With students there’s also the “fitting in” factor. “Generally, that means a solution that is portable and, if possible, lower in cost so it can either be duplicated or brought home. For instance we might recommend a little magnifier that the student can put in his backpack and carry around school and take home. It’s not glitzy, but it’s better for the kid. They want to look normal. If you give them some big thing that stands out, they often won’t use it,” she says.
The Pediatric Service will benefit greatly from the resources and expertise of the new Duke Vision Rehabilitation Program for adults, Freedman acknowledges. “I am thrilled by the program that Diane Whitaker and Jerry Mansell have established. Although the populations we serve have different needs, there will be many opportunities to collaborate to help our patients better.”
Gifts Make New Service Possible
Pediatric low vision is an important field but not a lucrative one.
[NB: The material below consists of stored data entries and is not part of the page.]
/-- Charge sampling (R220, R221, R223, R224, R226, R229): a due trigger converts the next sample of the running block, or opens a
block at its sample 0; a conversion joins it, clamped to full scale, event 50 at the first saturated one; a trigger during a
conversion is held and late; a range command meets the trigger and starts a settling window; RST_TIME after its
closure the switch opens; a crank cycle past CYC_TMO, or whose position no longer serves, is dropped, counted, and waits for an
index. What is not due changes nothing.

Charge records and buffers (R231, R233 to R239, R244): a finished crank cycle is delivered with its results, saturated (a free
value where the widths of R235 do not hold one: notes/assumptions/25.md), counted, stored in the buffer it took at its start, event
48; so is a whole block in time mode; one taken with the switch open yields no record; a range command is held for the next
trigger, or refused; OPEN holds the latest buffer, reads step through it, RELEASE and 2 s without a read end the hold. -/
def Obligations.ChargeChannels : Prop :=
  (
  (∀ (c : Fin 16) (y : CaCyc) (t : Nat) (s : State), s.node.up = true → s.node.caOn c.val = true → caMode (s.node.recOf 4 c.val) = 1 →
    0 < caStep (s.node.recOf 4 c.val) → (s.node.caC c.val).nextAt ≤ t → (s.node.caC c.val).cur = some y → y.trig < y.len →
    (s.node.caC c.val).settle = 0 → (s.node.caC c.val).req = none → (s.node.caC c.val).conv = none →
    Ends (exec (.caSampleTrigger c t) s) (fun u => (u.node.caC c.val).cur = some { y with trig := y.trig + 1, range1 := (s.node.caC c.val).range }
      ∧ (u.node.caC c.val).conv = some { k := y.trig, rst := (s.node.caC c.val).closed, late := false, j := 0 }
      ∧ (u.node.caC c.val).nextAt = t + caStep (s.node.recOf 4 c.val) * 1000)) ∧
  (∀ (c : Fin 16) (t : Nat) (s : State), s.node.up = true → s.node.caOn c.val = true → caMode (s.node.recOf 4 c.val) = 1 →
    0 < caStep (s.node.recOf 4 c.val) → (s.node.caC c.val).nextAt ≤ t → (s.node.caC c.val).cur = none →
    (s.node.caC c.val).settle = 0 → (s.node.caC c.val).req = none → (s.node.caC c.val).conv = none →
    Ends (exec (.caSampleTrigger c t) s) (fun u => (∃ z, (u.node.caC c.val).cur = some z ∧ z.t0 = t ∧ z.trig = 1
        ∧ z.len = caBlock (s.node.recOf 4 c.val) ∧ z.samples = [])
      ∧ (u.node.caC c.val).blocks = (s.node.caC c.val).blocks + 1)) ∧
  (∀ (c : Fin 16) (q : Int) (v : CaConv) (y : CaCyc) (t : Nat) (s : State), s.node.up = true → s.node.caOn c.val = true →
    (s.node.caC c.val).conv = some v → v.j = 0 → v.prev = false → (s.node.caC c.val).held = none → (s.node.caC c.val).cur = some y →
    Ends (exec (.caConversionEnd c q t) s) (fun u =>
      let fs : Int := caFs (s.node.caC c.val).range
      (u.node.caC c.val).conv = none ∧ (u.node.caC c.val).lastQ = max (-fs) (min fs q)
        ∧ (∃ z x, (u.node.caC c.val).cur = some z ∧ z.samples = x :: y.samples ∧ x.k = v.k ∧ x.q = max (-fs) (min fs q)
            ∧ x.rst = v.rst ∧ (x.sat = true ↔ fs ≤ |q|))
        ∧ (fs ≤ |q| → (y.samples.any (·.sat)) = false → u.node.evt.flag 50 = true))) ∧
  (∀ (c : Fin 16) (t : Nat) (s : State), s.node.up = true → (s.node.caC c.val).closed = true →
    (s.node.caC c.val).closedAt + caRstTime (s.node.recOf 4 c.val) * 250 ≤ t →
    Ends (exec (.caResetOpen c t) s) (fun u => (u.node.caC c.val).closed = false)) ∧
  (∀ (c : Fin 16) (y : CaCyc) (t : Nat) (s : State), s.node.up = true → caMode (s.node.recOf 4 c.val) = 2 → (s.node.caC c.val).cur = some y →
    y.trig < y.len → y.t0 + caTmo (s.node.recOf 4 c.val) * 25000000 ≤ t →
    Ends (exec (.caCycleAbandon c t) s) (fun u => (u.node.caC c.val).cur = none ∧ (u.node.caC c.val).conv = none
      ∧ (u.node.caC c.val).seenIdx = false ∧ (u.node.caC c.val).abandon = (if (s.node.caC c.val).abandon < 255 then (s.node.caC c.val).abandon + 1 else 255))) ∧
  (∀ (c : Fin 16) (y : CaCyc) (t : Nat) (s : State), s.node.up = true → s.node.caOn c.val = true →
    caMode (s.node.recOf 4 c.val) ≠ 1 ∨ caStep (s.node.recOf 4 c.val) = 0 → 0 < (s.node.caC c.val).due → (s.node.caC c.val).cur = some y →
    y.trig < y.len → (s.node.caC c.val).settle = 0 → (s.node.caC c.val).req = none → (s.node.caC c.val).conv = none →
    Ends (exec (.caSampleTrigger c t) s) (fun u => (u.node.caC c.val).cur = some { y with trig := y.trig + 1, range1 := (s.node.caC c.val).range }
      ∧ (u.node.caC c.val).conv = some { k := y.trig, rst := (s.node.caC c.val).closed, late := false, j := 0 }
      ∧ (u.node.caC c.val).due = (s.node.caC c.val).due - 1)) ∧
  (∀ (c : Fin 16) (y : CaCyc) (v : CaConv) (t : Nat) (s : State), s.node.up = true → s.node.caOn c.val = true →
    caMode (s.node.recOf 4 c.val) = 1 → 0 < caStep (s.node.recOf 4 c.val) → (s.node.caC c.val).nextAt ≤ t → (s.node.caC c.val).cur = some y →
    y.trig < y.len → (s.node.caC c.val).settle = 0 → (s.node.caC c.val).req = none → (s.node.caC c.val).conv = some v →
    (s.node.caC c.val).held = none →
    Ends (exec (.caSampleTrigger c t) s) (fun u => (u.node.caC c.val).conv = some v
      ∧ (u.node.caC c.val).held = some { k := y.trig, rst := (s.node.caC c.val).closed, late := true, j := 0 })) ∧
  (∀ (c : Fin 16) (y : CaCyc) (q t : Nat) (s : State), s.node.up = true → s.node.caOn c.val = true →
    caMode (s.node.recOf 4 c.val) = 1 → 0 < caStep (s.node.recOf 4 c.val) → (s.node.caC c.val).nextAt ≤ t → (s.node.caC c.val).cur = some y →
    y.trig + 4 < y.len → (s.node.caC c.val).settle = 0 → (s.node.caC c.val).req = some q → (s.node.caC c.val).deferred = false →
    (s.node.caC c.val).conv = none → (s.node.caC c.val).closed = false →
    Ends (exec (.caSampleTrigger c t) s) (fun u => (u.node.caC c.val).range = q ∧ (u.node.caC c.val).req = none
      ∧ (u.node.caC c.val).settle = 2 ∧ (u.node.caC c.val).qb = (s.node.caC c.val).lastQ
      ∧ (u.node.caC c.val).conv = some { k := y.trig, rst := false, late := false, j := 1 })) ∧
  (∀ (c : Fin 16) (t : Nat) (s : State), s.node.up = true →
    (s.node.caOn c.val = false
      ∨ (caMode (s.node.recOf 4 c.val) = 1 ∧ 0 < caStep (s.node.recOf 4 c.val) ∧ t < (s.node.caC c.val).nextAt)
      ∨ ((caMode (s.node.recOf 4 c.val) ≠ 1 ∨ caStep (s.node.recOf 4 c.val) = 0) ∧ (s.node.caC c.val).due = 0)) →
    Ends (exec (.caSampleTrigger c t) s) (fun u => u.node.ca = s.node.ca)) ∧
  (∀ (c : Fin 16) (q : Int) (t : Nat) (s : State), s.node.up = true → (s.node.caOn c.val = false ∨ (s.node.caC c.val).conv = none) →
    Ends (exec (.caConversionEnd c q t) s) (fun u => u.node.ca = s.node.ca)) ∧
  (∀ (c : Fin 16) (t : Nat) (s : State), s.node.up = true →
    ((s.node.caC c.val).closed = false ∨ t < (s.node.caC c.val).closedAt + caRstTime (s.node.recOf 4 c.val) * 250) →
    Ends (exec (.caResetOpen c t) s) (fun u => u.node.ca = s.node.ca)) ∧
  (∀ (c : Fin 16) (y : CaCyc) (t : Nat) (s : State), s.node.up = true → caMode (s.node.recOf 4 c.val) = 2 → (s.node.caC c.val).cur = some y →
    y.trig < y.len → (pfValid s.node (caPf (s.node.recOf 4 c.val)) = false ∨ (s.node.pfC (caPf (s.node.recOf 4 c.val))).still = true) →
    Ends (exec (.caCycleAbandon c t) s) (fun u => (u.node.caC c.val).cur = none ∧ (u.node.caC c.val).seenIdx = false)) ∧
  (∀ (c : Fin 16) (t : Nat) (s : State), s.node.up = true →
    (caMode (s.node.recOf 4 c.val) ≠ 2 ∨ (s.node.caC c.val).cur = none
      ∨ (∃ y, (s.node.caC c.val).cur = some y ∧ (y.len ≤ y.trig ∨ (t < y.t0 + caTmo (s.node.recOf 4 c.val) * 25000000
          ∧ pfValid s.node (caPf (s.node.recOf 4 c.val)) = true ∧ (s.node.pfC (caPf (s.node.recOf 4 c.val))).still = false)))) →
    Ends (exec (.caCycleAbandon c t) s) (fun u => u.node.ca = s.node.ca))) ∧
  (
  (∀ (c : Fin 16) (y : CaCyc) (t : Nat) (s : State), s.node.up = true → s.node.caOn c.val = true → caMode (s.node.recOf 4 c.val) = 2 →
    (s.node.caC c.val).prev = some y → (s.node.caC c.val).conv = none → y.record = true → s.node.roleOn 2 (c.val / 8) = true →
    Ends (exec (.caRecordComplete c t) s) (fun u => (u.node.caC c.val).prev = none ∧ (u.node.caC c.val).cycle = (s.node.caC c.val).cycle + 1#32
      ∧ u.node.evt.flag 48 = true ∧ (y.store = true → (u.node.caC c.val).latest = (if y.buf = 2 then 2 else 1))
      ∧ ∃ es, Delivers s u (68 + c.val) 0 t es ∧ es.length = 4
        ∧ ∀ i < 4, ∀ v, (caCrankResults (s.node.recOf 4 c.val) ((s.node.keyed 0x05 2 (u8 (s.node.recOf 4 c.val) 14)).getD []) y.peg
            y.samples.reverse)[i]? = some (some v) →
          (es[i]?).map (fun e => (e.addr, e.value)) = some (0x3000 + c.val * 0x40 + 8 * i, (satE32 v).1))) ∧
  (∀ (p : HostPort) (c : Fin 16) (v : Word) (s : State), Takes s (0x3024 + 0x40 * c.val) → bitOf v 8 = true →
    (s.node.acq = true → s.node.chOn 4 c.val = true → caAuto (s.node.recOf 4 c.val) = false →
      Ends (exec (.caRangeRequest p c v) s) (fun u => Acks u p (0x3024 + 0x40 * c.val)
        ∧ u.node.caC c.val = { s.node.caC c.val with req := some (fld v 1 0) })) ∧
    (s.node.acq = false ∨ s.node.chOn 4 c.val = false ∨ caAuto (s.node.recOf 4 c.val) = true →
      Ends (exec (.caRangeRequest p c v) s) (fun u => Acks u p (0x3024 + 0x40 * c.val)
        ∧ u.node.caC c.val = { s.node.caC c.val with refused := true }))) ∧
  (∀ (p : HostPort) (c : Fin 16) (t : Nat) (s : State), Takes s (0x3034 + 0x40 * c.val) → (s.node.caC c.val).latest ≠ 0 →
    Ends (exec (.bufOpen p c t) s) (fun u => Acks u p (0x3034 + 0x40 * c.val)
      ∧ (portIdx p, (s.node.caC c.val).latest, timeAfter s t) ∈ (u.node.caC c.val).holds
      ∧ tget 0 (u.node.port p).caBufAddr c.val = 0)) ∧
  (∀ (p : HostPort) (c : Fin 16) (s : State), Takes s (0x3034 + 0x40 * c.val) →
    Ends (exec (.bufRelease p c) s) (fun u => Acks u p (0x3034 + 0x40 * c.val) ∧ (∀ h ∈ (u.node.caC c.val).holds, h.1 ≠ portIdx p)
      ∧ ∀ h ∈ (s.node.caC c.val).holds, h.1 ≠ portIdx p → h ∈ (u.node.caC c.val).holds)) ∧
  (∀ (p : HostPort) (c : Fin 16) (buf : List Word) (w : Word) (s : State), Serves s (0x303C + 0x40 * c.val) →
    caHeld (s.node.caC c.val) (portIdx p) = some buf → buf[tget 0 (s.node.port p).caBufAddr c.val]? = some w →
    Ends (exec (.caBufDataRead p c) s) (fun u => Answered u p 0 (0x303C + 0x40 * c.val) w
      ∧ tget 0 (u.node.port p).caBufAddr c.val = (tget 0 (s.node.port p).caBufAddr c.val + 1) % 65536)) ∧
  (∀ (p : HostPort) (c : Fin 16) (s : State), Serves s (0x303C + 0x40 * c.val) → caHeld (s.node.caC c.val) (portIdx p) = none →
    Ends (exec (.caBufDataRead p c) s) (fun u => Answered u p 2 (0x303C + 0x40 * c.val) 0#32 ∧ u.node.ca = s.node.ca)) ∧
  (∀ (p : HostPort) (c : Fin 16) (b r t : Nat) (s : State), s.node.up = true → (s.node.caC c.val).holds = [(portIdx p, b, r)] →
    Ends (exec (.bufHoldTimeout p c t) s) (fun u =>
      (u.node.caC c.val).holds = if r + 500000000 ≤ t then [] else [(portIdx p, b, r)])) ∧
  (∀ (c : Fin 16) (y : CaCyc) (t : Nat) (s : State), s.node.up = true → s.node.caOn c.val = true → caMode (s.node.recOf 4 c.val) = 1 →
    (s.node.caC c.val).prev = none → (s.node.caC c.val).cur = some y → y.len ≤ y.trig → (s.node.caC c.val).conv = none →
    (s.node.caC c.val).held = none → y.record = true → s.node.roleOn 2 (c.val / 8) = true →
    Ends (exec (.caRecordComplete c t) s) (fun u => (u.node.caC c.val).cur = none ∧ (u.node.caC c.val).cycle = (s.node.caC c.val).cycle + 1#32
      ∧ u.node.evt.flag 48 = true ∧ (y.store = true → (u.node.caC c.val).latest = (if y.buf = 2 then 2 else 1))
      ∧ ∃ es, Delivers s u (68 + c.val) 0 t es ∧ es.length = 4
        ∧ ∀ i < 4, ∀ v, (caBlockResults (s.node.recOf 4 c.val) y.samples.reverse)[i]? = some (some v) →
          (es[i]?).map (fun e => (e.addr, e.value)) = some (0x3000 + c.val * 0x40 + 8 * i, (satE32 v).1))) ∧
  (∀ (c : Fin 16) (y : CaCyc) (t : Nat) (s : State), s.node.up = true → s.node.caOn c.val = true → (s.node.caC c.val).prev = some y →
    (s.node.caC c.val).conv = none → y.record = false → s.node.roleOn 2 (c.val / 8) = true →
    Ends (exec (.caRecordComplete c t) s) (fun u => u.node.caC c.val = { s.node.caC c.val with prev := none })) ∧
  (∀ (c : Fin 16) (t : Nat) (s : State), s.node.up = true →
    (s.node.caOn c.val = false ∨ s.node.roleOn 2 (c.val / 8) = false ∨ caFinished (s.node.caC c.val) = none) →
    Ends (exec (.caRecordComplete c t) s) (fun u => u.node.ca = s.node.ca)) ∧
  (∀ (p : HostPort) (c : Fin 16) (v : Word) (s : State), Takes s (0x3024 + 0x40 * c.val) → bitOf v 8 = false →
    Ends (exec (.caRangeRequest p c v) s) (fun u => Acks u p (0x3024 + 0x40 * c.val) ∧ u.node.caC c.val = s.node.caC c.val)) ∧
  (∀ (p : HostPort) (c : Fin 16) (t : Nat) (s : State), Takes s (0x3034 + 0x40 * c.val) → (s.node.caC c.val).latest = 0 →
    Ends (exec (.bufOpen p c t) s) (fun u => Acks u p (0x3034 + 0x40 * c.val)
      ∧ (∀ h ∈ (u.node.caC c.val).holds, h.1 ≠ portIdx p) ∧ tget 0 (u.node.port p).caBufAddr c.val = 0)) ∧
  (∀ (p : HostPort) (c : Fin 16) (buf : List Word) (s : State), Serves s (0x303C + 0x40 * c.val) →
    caHeld (s.node.caC c.val) (portIdx p) = some buf → buf.length ≤ tget 0 (s.node.port p).caBufAddr c.val →
    Ends (exec (.caBufDataRead p c) s) (fun u => Answered u p 2 (0x303C + 0x40 * c.val) 0#32
      ∧ tget 0 (u.node.port p).caBufAddr c.val = tget 0 (s.node.port p).caBufAddr c.val)) ∧
  (∀ (p : HostPort) (c : Fin 16) (t : Nat) (s : State), s.node.up = true → (∀ h ∈ (s.node.caC c.val).holds, h.1 ≠ portIdx p) →
    Ends (exec (.bufHoldTimeout p c t) s) (fun u => u.node.ca = s.node.ca)))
Such programs are lucky if they can break even financially.
The Duke Eye Center has been exceedingly fortunate, Freedman notes, to have received very generous gifts from LC Industries and from the Peter and Tracy Douglass family to purchase the low vision examination equipment and devices needed to launch the Pediatric Low Vision Program.
“These gifts were absolutely critical in getting this program started,” Freedman says. “We are very excited to be able to offer this resource, not only for our own patients but for children, families, and schools throughout the region.”